[EXERCISE REQUIREMENTS]:
Repeat the lines from the line with "lane (R70). -/" to the line with "to R75). -/" in the listing below, keeping both end lines and adding nothing.

+ + +

-- ==== Sys2Proof/Tests/Slice0.lean ====
section
/-! SUPPORT. Tests. Expected results are the spec's: 95_test_vectors.md (ids `S`, `V`, `P`) and the examples of the
rules. Opcode bytes are the default table's (30_encoding.md R97). -/

namespace Sys2Proof.Tests

open Sys2Proof.Machine

/-! ## The bench -/

/-- A bus configuration with numbers, for evaluation (R8's constraint: the read rate is the lower). -/
def benchBus : BusCfg where
  clkDefaultHz := 2
  clkReadHz := 1
  mode := { polarity := false, phase := false }
  bitOrder := .msbFirst

/-- `Ready(10)` of 95_test_vectors.md part 3, with the device's answers scripted. -/
def bench (rx : List Byte) : State :=
  { State.constructed standardConfig benchBus with
    csId := some 10, lastStatus := some .ok, answers := rx.map BusAnswer.byte }

/-- The state after an outcome, where there is one. -/
def next? : Host.Outcome State Fault Refusal → Option State
  | .next s => some s
  | .fault _ => none
  | .refused _ => none

/-- What went over the bus, and what came back to the host. -/
def transmitted (s : State) : List (List Byte) := s.exchanges.map Exchange.tx

/-- The transmit sequences and the responses an instruction adds. -/
def run (i : Instr) (rx : List Byte) : Option (List (List Byte) × List Response) :=
  (next? (exec i (bench rx))).map (fun t => (transmitted t, t.responses))

/-- What a request leaves: the transmit sequences, the responses, `last_status`. -/
def runRequest (r : Request) (s : State) : Option (List (List Byte) × List Response × Option StatusCode) :=
  (next? (execRequest r s)).map (fun t => (transmitted t, t.responses, t.lastStatus))

/-! ## Well-formedness (R31, R49, R253) -/

theorem test_wf_buffer_exact : (Instr.readData 0 2 [0, 0]).wellFormed standardConfig = true := by decide

/-- V59d: more bytes asked for than the buffer holds. -/
theorem test_ill_formed_buffer : (Instr.pageProgram 0 3 [1, 2]).wellFormed standardConfig = false := by decide

theorem test_wf_len_max : (Instr.readData 0 2 [0, 0]).wellFormed { standardConfig with lenMax := some 2 } = true := by
  decide

theorem test_ill_formed_len_max :
    (Instr.readData 0 3 [0, 0, 0]).wellFormed { standardConfig with lenMax := some 2 } = false := by decide

/-- P7 row 3: an ill-formed request is not accepted. -/
theorem test_ill_formed_refused : exec (.programSecurityRegister 0x001000 5 [1, 2, 3, 4]) (bench []) =
    .refused .illFormed := by rfl

/-- P7 row 1: nothing but `INIT` before `cs_id` has a value. -/
theorem test_no_pin_refused : exec .readSr1 (State.constructed standardConfig benchBus) = .refused .noChipSelect := by
  rfl

/-! ## Decoding: every constructor's word, from V16 to V39e -/

theorem test_decode_write_enable : decode standardConfig [0x06] = .ok .writeEnable := by rfl
theorem test_decode_volatile_write_enable : decode standardConfig [0x50] = .ok .volatileWriteEnable := by rfl
theorem test_decode_write_disable : decode standardConfig [0x04] = .ok .writeDisable := by rfl
theorem test_decode_release_power_down : decode standardConfig [0xAB] = .ok .releasePowerDown := by rfl
theorem test_decode_manufacturer :
    decode standardConfig [0x90, 0x00, 0x00, 0x00, 0x00] = .ok .readManufacturerId := by rfl
theorem test_decode_jedec : decode standardConfig [0x9F, 0x00, 0x00, 0x00] = .ok .readJedecId := by rfl
theorem test_decode_unique : decode standardConfig
    [0x4B, 0x00, 0x00, 0x00, 0x00, 0x00, 0x00, 0x00, 0x00, 0x00, 0x00, 0x00, 0x00] = .ok .readUniqueId := by rfl
theorem test_decode_read_data : decode standardConfig [0x03, 0x00, 0x12, 0x34, 0x00, 0x00, 0x00, 0x00] =
    .ok (.readData 0x001234 4 [0, 0, 0, 0]) := by rfl
theorem test_decode_fast_read : decode standardConfig [0x0B, 0x12, 0x34, 0x56, 0x00, 0x00, 0x00] =
    .ok (.fastRead 0x123456 2 [0, 0]) := by rfl
theorem test_decode_page_program : decode standardConfig [0x02, 0x00, 0x12, 0x34, 0xDE, 0xAD, 0xBE, 0xEF] =
    .ok (.pageProgram 0x001234 4 [0xDE, 0xAD, 0xBE, 0xEF]) := by rfl
theorem test_decode_sector_erase : decode standardConfig [0x20, 0x00, 0x30, 0x00] = .ok (.sectorErase 0x003000) := by rfl
theorem test_decode_block32 : decode standardConfig [0x52, 0x00, 0x80, 0x00] = .ok (.blockErase32K 0x008000) := by rfl
theorem test_decode_block64 : decode standardConfig [0xD8, 0x7F, 0x00, 0x00] = .ok (.blockErase64K 0x7F0000) := by rfl
theorem test_decode_chip_erase : decode standardConfig [0xC7] = .ok .chipErase := by rfl
theorem test_decode_read_sr1 : decode standardConfig [0x05, 0x00] = .ok .readSr1 := by rfl
theorem test_decode_write_sr1 : decode standardConfig [0x01, 0xFF] = .ok (.writeSr1 0xFF) := by rfl
theorem test_decode_read_sr2 : decode standardConfig [0x35, 0x00] = .ok .readSr2 := by rfl
theorem test_decode_write_sr2 : decode standardConfig [0x31, 0x02] = .ok (.writeSr2 0x02) := by rfl
theorem test_decode_read_sr3 : decode standardConfig [0x15, 0x00] = .ok .readSr3 := by rfl
theorem test_decode_write_sr3 : decode standardConfig [0x11, 0x60] = .ok (.writeSr3 0x60) := by rfl
theorem test_decode_sfdp : decode standardConfig [0x5A, 0x00, 0x00, 0x00, 0x00, 0x00, 0x00, 0x00, 0x00] =
    .ok (.readSfdp 0 4 [0, 0, 0, 0]) := by rfl
theorem test_decode_erase_secreg :
    decode standardConfig [0x44, 0x00, 0x10, 0x00] = .ok (.eraseSecurityRegister 0x001000) := by rfl
theorem test_decode_program_secreg : decode standardConfig [0x42, 0x00, 0x20, 0x00, 0xA5, 0x5A] =
    .ok (.programSecurityRegister 0x002000 2 [0xA5, 0x5A]) := by rfl
theorem test_decode_read_secreg : decode standardConfig [0x48, 0x00, 0x30, 0x00, 0x00, 0x00, 0x00] =
    .ok (.readSecurityRegister 0x003000 2 [0, 0]) := by rfl
theorem test_decode_suspend : decode standardConfig [0x75] = .ok .suspend := by rfl
theorem test_decode_resume : decode standardConfig [0x7A] = .ok .resume := by rfl
theorem test_decode_power_down : decode standardConfig [0xB9] = .ok .powerDown := by rfl
theorem test_decode_enable_reset : decode standardConfig [0x66] = .ok .enableReset := by rfl
theorem test_decode_reset_device : decode standardConfig [0x99] = .ok .resetDevice := by rfl

/-! Sequences that are no frame: V73 to V79 -/

theorem test_v73 : decode standardConfig [0x05] = .error .wrongLength := by rfl
theorem test_v74 : decode standardConfig [0x06, 0x00] = .error .wrongLength := by rfl
theorem test_v75 : decode standardConfig [0x60] = .error .unknownOpcode := by rfl
theorem test_v76 : decode standardConfig [0x0B, 0x12, 0x34, 0x56] = .error .tooShort := by rfl
theorem test_v77 : decode standardConfig [0x0B, 0x12, 0x34, 0x56, 0x00] = .ok (.fastRead 0x123456 0 []) := by rfl
theorem test_v78 : decode standardConfig [0x9F, 0x00, 0x00] = .error .wrongLength := by rfl
theorem test_v79 : decode standardConfig [0x03, 0x00, 0x12, 0x34, 0x00, 0x01] = .error .nonzeroFill := by rfl
theorem test_nonzero_dummy : decode standardConfig [0x0B, 0x12, 0x34, 0x56, 0x01] = .error .nonzeroDummy := by rfl
theorem test_empty : decode standardConfig [] = .error .empty := by rfl

/-! ## The address encoder: V1 to V15 -/

theorem test_v2 : addrBytes 0x00000001 = [0x00, 0x00, 0x01] := by decide
theorem test_v6 : addrBytes 0x00010000 = [0x01, 0x00, 0x00] := by decide
theorem test_v9 : addrBytes 0x00800000 = [0x80, 0x00, 0x00] := by decide
theorem test_v12 : addrBytes 0xAB123456 = [0x12, 0x34, 0x56] := by decide
theorem test_v14 : addrBytes 0xFF000000 = [0x00, 0x00, 0x00] := by decide

/-! ## One step of each instruction -/

theorem test_write_enable : run .writeEnable [0xFF] = some ([[0x06]], [.status .ok []]) := by decide
theorem test_volatile_write_enable : run .volatileWriteEnable [0x01] = some ([[0x50]], [.status .ok []]) := by decide
theorem test_write_disable : run .writeDisable [0x01] = some ([[0x04]], [.status .ok []]) := by decide
theorem test_release_power_down : run .releasePowerDown [0x16] = some ([[0xAB]], [.status .ok []]) := by decide
theorem test_suspend : run .suspend [0x01] = some ([[0x75]], [.status .ok []]) := by decide
theorem test_resume : run .resume [0x01] = some ([[0x7A]], [.status .ok []]) := by decide
theorem test_power_down : run .powerDown [0x01] = some ([[0xB9]], [.status .ok []]) := by decide
theorem test_enable_reset : run .enableReset [0x01] = some ([[0x66]], [.status .ok []]) := by decide
theorem test_reset_device : run .resetDevice [0x01] = some ([[0x99]], [.status .ok []]) := by decide

/-- S2, with its variation: positions and not values decide. -/
theorem test_manufacturer : run .readManufacturerId [0xEF, 0x16, 0xAA, 0x01, 0x02] =
    some ([[0x90, 0x00, 0x00, 0x00, 0x00]], [.status .ok [0x01, 0x02]]) := by decide

/-- S1. -/
theorem test_jedec : run .readJedecId [0xFF, 0xEF, 0x40, 0x17] =
    some ([[0x9F, 0x00, 0x00, 0x00]], [.status .ok [0xEF, 0x40, 0x17]]) := by decide

/-- S8. -/
theorem test_unique : run .readUniqueId [1, 2, 3, 4, 5, 0xD1, 0x62, 0x33, 0x44, 0x55, 0x66, 0x77, 0x88] =
    some ([[0x4B, 0, 0, 0, 0, 0, 0, 0, 0, 0, 0, 0, 0]],
      [.status .ok [0xD1, 0x62, 0x33, 0x44, 0x55, 0x66, 0x77, 0x88]]) := by decide

/-- R171's example, its trace with the read clock. -/
theorem test_read_data_trace :
    (next? (exec (.readData 0x001234 2 [7, 7]) (bench [1, 2, 3, 4, 0xDE, 0xAD]))).map (fun t => (t.trace, t.buf.bytes)) =
      some ([.csLow 10, .busBegin .read { rateHz := 1, mode := { polarity := false, phase := false }, bitOrder := .msbFirst },
        .xfer 0x03 1, .xfer 0x00 2, .xfer 0x12 3, .xfer 0x34 4, .xfer 0x00 0xDE, .xfer 0x00 0xAD, .busEnd, .csHigh 10],
        [0xDE, 0xAD]) := by decide

/-- V51: no payload; the buffer is untouched. -/
theorem test_read_data_empty :
    (next? (exec (.readData 0 0 [7, 8]) (bench [1, 2, 3, 4]))).map (fun t => (transmitted t, t.buf.bytes)) =
      some ([[0x03, 0x00, 0x00, 0x00]], [7, 8]) := by decide

/-- R172's example: the first buffer byte is receive position 5; index 2 is left alone. -/
theorem test_fast_read :
    (next? (exec (.fastRead 0xAB123456 2 [0, 0, 9]) (bench [1, 2, 3, 4, 5, 0x11, 0x22]))).map
      (fun t => (transmitted t, t.buf.bytes)) =
      some ([[0x0B, 0x12, 0x34, 0x56, 0x00, 0x00, 0x00]], [0x11, 0x22, 9]) := by decide

/-- V59b: the parameter moves the captured positions. -/
theorem test_fast_read_two_dummies :
    (next? (exec (.fastRead 0xAB123456 2 [0, 0])
      { bench [1, 2, 3, 4, 5, 6, 0x11, 0x22] with cfg := { standardConfig with dummyFastRead := 2 } })).map
      (fun t => (transmitted t, t.responses)) =
      some ([[0x0B, 0x12, 0x34, 0x56, 0x00, 0x00, 0x00, 0x00]], [.status .ok [0x11, 0x22]]) := by decide
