-- ==== Sys2Proof/Machine/Sweeps.lean ====
section
/-! DEFINITION. The Alert Sweep (06_alert_sweep.md): the latch, members, alert reads, write-backs and the end of a sweep. -/

namespace Sys2Proof.Machine

/-- The table entry is a member the sweep of lane x visits: ONLINE, on the lane, sweep member (R122). -/
def TableEntry.isMember (e : TableEntry) (x : LaneId) : Bool :=
  decide (e.state = .online) && decide (e.cfg.lane = x) && e.cfg.sweepMember

/-- The index lies above the visit position, which starts before index 0 (R121, R122). -/
def abovePosition (pos : Option TargetId) (t : TargetId) : Bool := pos.all fun p => decide (p < t)

/-- The next member (R122). -/
def State.nextMember (s : State) (x : LaneId) (pos : Option TargetId) : Option TargetId :=
  allTargets.find? fun t => abovePosition pos t && (s.entry t).isMember x

/-- A visit with the copy it takes of the entry; its alert read begins now (R122, R123). -/
def newVisit (t : TargetId) (e : TableEntry) (now : Nat) : Visit :=
  { target := t, address := e.cfg.address, alertReg := e.cfg.alertReg, alertClear := e.cfg.alertClear,
    stretch := e.cfg.stretch, stage := .read, start := now }

/-- The normal end of a sweep: a sweep that found nothing with the input enabled and low masks the latch and tells the hosts
that hold ADMIN (R127). -/
def State.sweepEnd (s : State) (x : LaneId) (found : Bool) : State :=
  let l := s.lane x
  let masks := !found && l.alertEnabled && l.alertLow
  let idle := s.updLane x fun l => { l.toIdle with sweep := none, grantOwed := true, masked := l.masked || masks }
  if masks then idle.notifyAll (fun h => (s.host h).rights.admin) .alertUnresolved (.lane x) 0 else idle

/-- The sweep goes on: a visit to the next member begins, or the sweep ends (R122, R127). -/
def State.sweepOn (s : State) (x : LaneId) (w : Sweep) : State :=
  match s.nextMember x w.position with
  | some t =>
    s.updLane x fun l =>
      { l.onLines s.elapsed with
        closing := false
        sweep := some { w with position := some t, visit := some (newVisit t (s.entry t) s.elapsed) } }
  | none => s.sweepEnd x w.found

/-- A sweep begins (R121). -/
def State.sweepBegin (s : State) (x : LaneId) : State :=
  (s.updLane x fun l => { l with mode := .sweep }).sweepOn x
    { speed := (s.lane x).speed, position := none, found := false, visit := none }

/-- A sweep that can no longer go on ends: the latch keeps its value, grant-owed is set and the lane goes FOREIGN (R128). -/
def State.sweepAbort (s : State) (x : LaneId) : State :=
  s.updLane x fun l => { l.toForeign s.elapsed with sweep := none, grantOwed := true }

/-- The sweep and the visit whose transfer is on the wires of lane x. -/
def State.visitOn (s : State) (x : LaneId) : Option (Sweep × Visit) :=
  if (s.lane x).mode = .sweep ∧ (s.lane x).closing = false then
    match (s.lane x).sweep with
    | some w => w.visit.map fun v => (w, v)
    | none => none
  else none

/-- The kind of a transfer in the trace (R126). -/
def VisitStage.kind : VisitStage → Kind
  | .read => .writeRead
  | .writeBack _ => .write

/-- The trace record of a sweep transfer (R126). -/
def sweepTraceRecord (x : LaneId) (v : Visit) (st : CStatus) (out inn : Nat) (stamp : Stamp) : TraceRecord :=
  { seq := 0, runType := .sweep, host := none, tag := none, target := some v.target, lane := x, kind := v.stage.kind,
    mark := .solo, status := st, attempts := 1, bytesOut := out, bytesIn := inn, start := stampAt v.start, stop := stamp }

/-- A sweep transfer is handed to the Target Table, against the threshold the entry has now, and to the Trace Unit (R7, R126). -/
def State.handOver (s : State) (x : LaneId) (v : Visit) (st : CStatus) (out inn : Nat) : State :=
  (s.applyStatus v.target st false (s.entry v.target).cfg.threshold).offer (sweepTraceRecord x v st out inn s.stamp)

/-- Bytes that a transfer of a visit can have moved when it stopped: an alert read sends one and then receives one, a write-back
sends two (R123, R125). -/
def VisitStage.reaches (g : VisitStage) (out inn : Nat) : Bool :=
  match g with
  | .read => decide (out ≤ 1 ∧ inn ≤ out)
  | .writeBack _ => decide (out ≤ 2 ∧ inn = 0)

/-- A NACK ended a transfer: after its STOP the visit ends, or the sweep when the STOP found the data line low (R111, R123). -/
def State.afterNack (s : State) (x : LaneId) (w : Sweep) (dataLow : Bool) : State :=
  if dataLow then s.sweepAbort x else s.sweepOn x w

/-- A transfer lost arbitration: the sweep ends and the lane goes FOREIGN (R111, R128). -/
def State.transferLost (s : State) (x : LaneId) (v : Visit) (out inn : Nat) : State :=
  (s.handOver x v .arbLost out inn).sweepAbort x

/-- A transfer's clock hold exceeded the copied stretch limit: the lane enters its closing phase, still in SWEEP (R111). A hold
in the STOP after a NACK is taken so too (DESIGN CHOICE, log 35). -/
def State.transferStretched (s : State) (x : LaneId) (v : Visit) (out since : Nat) : State :=
  if s.heldBeyond x since v.stretch then
    (s.handOver x v .stretchTimeout out 0).updLane x fun l => l.toClosing since
  else s

/-- The alert read ended OK with a byte: notices, the hand-over, and the write-back or the end of the visit (R124, R126;
the order of notices and hand-over is log 15). -/
def State.alertByte (s : State) (x : LaneId) (w : Sweep) (v : Visit) (b : Byte) : State :=
  let told := if b = 0 then s else s.tellSubscribers v.target .alert b
  let handed := told.handOver x v .ok 1 1
  let w' := { w with found := w.found || decide (b ≠ 0) }
  if b ≠ 0 ∧ v.alertClear then
    handed.updLane x fun l =>
      { l.onLines s.elapsed with sweep := some { w' with visit := some { v with stage := .writeBack b, start := s.elapsed } } }
  else handed.sweepOn x w'

/-- The end of an alert read (R123). -/
def State.alertReadEnds (s : State) (x : LaneId) (e : ReadEnd) : State :=
  match s.visitOn x with
  | some (w, v) =>
    if v.stage = .read then
      match e with
      | .ok b => s.alertByte x w v b
      | .addrNack second dataLow => (s.handOver x v .addrNack (if second then 1 else 0) 0).afterNack x w dataLow
      | .dataNack dataLow => (s.handOver x v .dataNack 0 0).afterNack x w dataLow
      | .stretch out since => if v.stage.reaches out 0 then s.transferStretched x v out since else s
      | .arbLost out inn => if v.stage.reaches out inn then s.transferLost x v out inn else s
    else s
  | none => s

/-- The end of a write-back (R125). -/
def State.writeBackEnds (s : State) (x : LaneId) (e : WriteEnd) : State :=
  match s.visitOn x with
  | some (w, v) =>
    if v.stage = .read then s
    else
      match e with
      | .ok => (s.handOver x v .ok 2 0).sweepOn x w
      | .addrNack dataLow => (s.handOver x v .addrNack 0 0).afterNack x w dataLow
      | .dataNack acked dataLow =>
        if acked < 2 then (s.handOver x v .dataNack acked 0).afterNack x w dataLow else s
      | .stretch out since => if v.stage.reaches out 0 then s.transferStretched x v out since else s
      | .arbLost out => if v.stage.reaches out 0 then s.transferLost x v out 0 else s
  | none => s

/-- How far a run's attempt had come, said of a visit's transfer, which has one element (R111). -/
def VisitStage.fits (g : VisitStage) (p : Progress) : Bool :=
  decide (p.elem = 0 ∧ p.opening = false ∧ p.done = []) && g.reaches p.written p.part.length

/-- The engine of lane x loses arbitration, in a run or in a sweep transfer (R98, R111). -/
def State.losesLane (s : State) (x : LaneId) (p : Progress) : State :=
  match s.visitOn x with
  | some (_, v) => if v.stage.fits p then s.transferLost x v p.written p.part.length else s
  | none => s.runLosesLane x p

/-- A clock hold beyond the stretch limit in use, in a run or in a sweep transfer (R97, R111). -/
def State.stretches (s : State) (x : LaneId) (p : Progress) (since : Nat) : State :=
  match s.visitOn x with
  | some (_, v) => if v.stage.fits p then s.transferStretched x v p.written since else s
  | none => s.runStretched x p since

/-- The engine sends the closing STOP: with both lines high the lane goes IDLE, or the sweep goes on; otherwise the lane stays
in its closing phase, where a line that reads high is timed afresh from now and the timing of one that reads low goes on (R97, R107,
R111). That the engine may then send a closing STOP again, any number of times, is the model's choice (DESIGN CHOICE, log 33). -/
def State.closes (s : State) (x : LaneId) (clockHigh dataHigh : Bool) : State :=
  let l := s.lane x
  if l.closing then
    if clockHigh && dataHigh then
      match l.mode, l.sweep with
      | .sweep, some w => s.sweepOn x w
      | _, _ => s.updLane x Lane.toIdle
    else
      s.updLane x fun l =>
        { l with
          clockLowFrom := some (if clockHigh then s.elapsed else l.clockLowFrom.getD s.elapsed)
          dataLowFrom := some (if dataHigh then s.elapsed else l.dataLowFrom.getD s.elapsed) }
  else s

/-- The alert input falls (R118). -/
def State.alertFalls (s : State) (x : LaneId) : State := s.updLane x fun l => { l with alertLow := true }

/-- The alert input rises: a MASKED latch returns to CLEAR unless the lane is FAULTED (R118, R120). -/
def State.alertRises (s : State) (x : LaneId) : State :=
  if (s.lane x).alertLow then
    s.updLane x fun l => { l with alertLow := false, masked := l.masked && decide (l.mode = .faulted) }
  else s

end Sys2Proof.Machine
end

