-- ==== Sys2Proof/Machine/Dispatchers.lean ====
section
/-! DEFINITION. Lane Dispatch (04_lane_dispatch.md): items, eligibility, candidates, the arbiter and the grant. -/

namespace Sys2Proof.Machine

/-- The group is an item: a SOLO entry or a closed chain, all QUEUED (R70). -/
def isItem (g : List SubEntry) : Bool := g.all (·.queued) && !isOpen g && !g.isEmpty

/-- The group's targets lie on lane x: a chain's targets all lie on one lane (R70). -/
def State.itemOnLane (s : State) (x : LaneId) (g : List SubEntry) : Bool :=
  match g.head? with
  | some e => decide ((s.entry e.desc.target).cfg.lane = x)
  | none => false

/-- The item is held behind older QUEUED work of its host to one of its targets (R72). -/
def heldBehind (older g : List SubEntry) : Bool :=
  older.any fun o => o.queued && g.any fun e => decide (e.desc.target = o.desc.target)

/-- A target's state admits an element (R74). -/
def EntryState.admits (st : EntryState) (k : Kind) : Bool :=
  match st with
  | .online => true
  | .quarantined => decide (k = .probe)
  | .offline | .undefined => false

/-- The item of host h is eligible on lane x, behind the older entries of its queue (R71 to R75). -/
def State.eligible (s : State) (h : HostId) (x : LaneId) (older g : List SubEntry) : Bool :=
  (s.host h).attached && !(s.host h).paused && isItem g && s.itemOnLane x g && !heldBehind older g
    && g.all fun e =>
      !(s.entry e.desc.target).lease.state.heldByOther h && (s.entry e.desc.target).state.admits e.desc.kind

/-- The first eligible item among the groups of a queue, behind the entries before them (R76). -/
def State.firstEligible (s : State) (h : HostId) (x : LaneId) : List SubEntry → List (List SubEntry) → Option (List SubEntry)
  | _, [] => none
  | older, g :: gs => if s.eligible h x older g then some g else s.firstEligible h x (older ++ g) gs

/-- A host's candidate on a lane: its oldest eligible item (R76). -/
def State.candidate (s : State) (h : HostId) (x : LaneId) : Option (List SubEntry) :=
  s.firstEligible h x [] (groups (s.host h).sq)

/-- The class of an item: the highest class among its entries (R70). -/
def itemClass (g : List SubEntry) : Nat := g.foldl (fun n e => max n e.desc.cls) 0

/-- The bypass count of an item: its entries' counts are equal (R70). -/
def itemBypass (g : List SubEntry) : Nat := (g.head?.map (·.bypass)).getD 0

/-- A candidate whose bypass count is 8 (R79). -/
def itemUrgent (g : List SubEntry) : Bool := decide (Config.urgentBypass ≤ itemBypass g)

/-- The effective class of a host's item (R80). -/
def State.effectiveClass (s : State) (h : HostId) (g : List SubEntry) : Nat := min (itemClass g) (s.host h).rights.cap

/-- The hosts in round-robin order after the last-granted host (R81). -/
def roundRobin : Option HostId → List HostId
  | none => [0, 1, 2, 3]
  | some h => [h + 1, h + 2, h + 3, h]

/-- The candidates of a choice, in round-robin order. -/
def State.candidates (s : State) (x : LaneId) : List (HostId × List SubEntry) :=
  (roundRobin (s.lane x).lastGranted).filterMap fun h => (s.candidate h x).map fun g => (h, g)

/-- The highest effective class among candidates. -/
def State.topClass (s : State) (cs : List (HostId × List SubEntry)) : Nat :=
  cs.foldl (fun n c => max n (s.effectiveClass c.1 c.2)) 0

/-- The arbiter: the first urgent candidate in round-robin order, otherwise the first of the highest effective class (R79). -/
def State.winner (s : State) (cs : List (HostId × List SubEntry)) : Option (HostId × List SubEntry) :=
  (cs.find? fun c => itemUrgent c.2).or (cs.find? fun c => decide (s.effectiveClass c.1 c.2 = s.topClass cs))

/-- The QUEUED entry is one of an item's. -/
def SubEntry.isOf (e : SubEntry) (g : List SubEntry) : Bool := e.queued && g.any fun i => e.tagged i.desc.tag

/-- Raises the bypass counts of an item's entries by 1, up to 8 (R82). -/
def HostCtx.raiseBypass (c : HostCtx) (g : List SubEntry) : HostCtx :=
  { c with sq := c.sq.map fun e => if e.isOf g then { e with bypass := min Config.urgentBypass (e.bypass + 1) } else e }

/-- Makes an item's entries RUNNING on lane x (R83). -/
def HostCtx.startItem (c : HostCtx) (x : LaneId) (g : List SubEntry) : HostCtx :=
  { c with sq := c.sq.map fun e => if e.isOf g then { e with state := .running x } else e }

/-- The policy copy a run takes of a table entry (R17). -/
def Settings.policy (c : Settings) : Policy :=
  { retryBudget := c.retryBudget, retryOnNack := c.retryOnNack, stretch := c.stretch, threshold := c.threshold }

/-- The run a grant starts, on its first attempt (R83, R93). -/
def State.newRun (s : State) (x : LaneId) (h : HostId) (g : List SubEntry) : Run :=
  { host := h, policies := g.map fun e => (s.entry e.desc.target).cfg.policy, speed := (s.lane x).speed, attempt := 1,
    results := [], stoppedAt := 0, start := s.elapsed, discarded := false }

/-- The grant of item g of host h among the candidates cs (R82, R83). -/
def State.grant (s : State) (x : LaneId) (cs : List (HostId × List SubEntry)) (h : HostId) (g : List SubEntry) : State :=
  let raised := cs.foldl (fun s c => if c.1 = h then s else s.updHost c.1 fun k => k.raiseBypass c.2) s
  let started := raised.updHost h fun c => c.startItem x g
  started.updLane x fun l =>
    { l.onLines s.elapsed with mode := .running, closing := false, run := some (s.newRun x h g), lastGranted := some h, grantOwed := false }

/-- A dispatcher choice: on an IDLE lane, outside the image load, a pending alert begins a sweep unless a grant is owed and a
candidate exists; otherwise a candidate is granted (R77, R78). -/
def State.choose (s : State) (x : LaneId) : State :=
  if (s.lane x).mode = .idle ∧ s.loading = false then
    let cs := s.candidates x
    if (s.lane x).alertPending && !((s.lane x).grantOwed && !cs.isEmpty) then s.sweepBegin x
    else
      match s.winner cs with
      | some (h, g) => s.grant x cs h g
      | none => s
  else s

end Sys2Proof.Machine
end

+ + +

[EXERCISE RESULT]:
/-- The group's targets lie on lane x: a chain's targets all lie on one lane (R70). -/
def State.itemOnLane (s : State) (x : LaneId) (g : List SubEntry) : Bool :=
  match g.head? with
  | some e => decide ((s.entry e.desc.target).cfg.lane = x)
  | none => false

/-- The item is held behind older QUEUED work of its host to one of its targets (R72). -/
def heldBehind (older g : List SubEntry) : Bool :=
  older.any fun o => o.queued && g.any fun e => decide (e.desc.target = o.desc.target)

/-- A target's state admits an element (R74). -/
def EntryState.admits (st : EntryState) (k : Kind) : Bool :=
  match st with
  | .online => true
  | .quarantined => decide (k = .probe)
  | .offline | .undefined => false

/-- The item of host h is eligible on lane x, behind the older entries of its queue (R71 to R75). -/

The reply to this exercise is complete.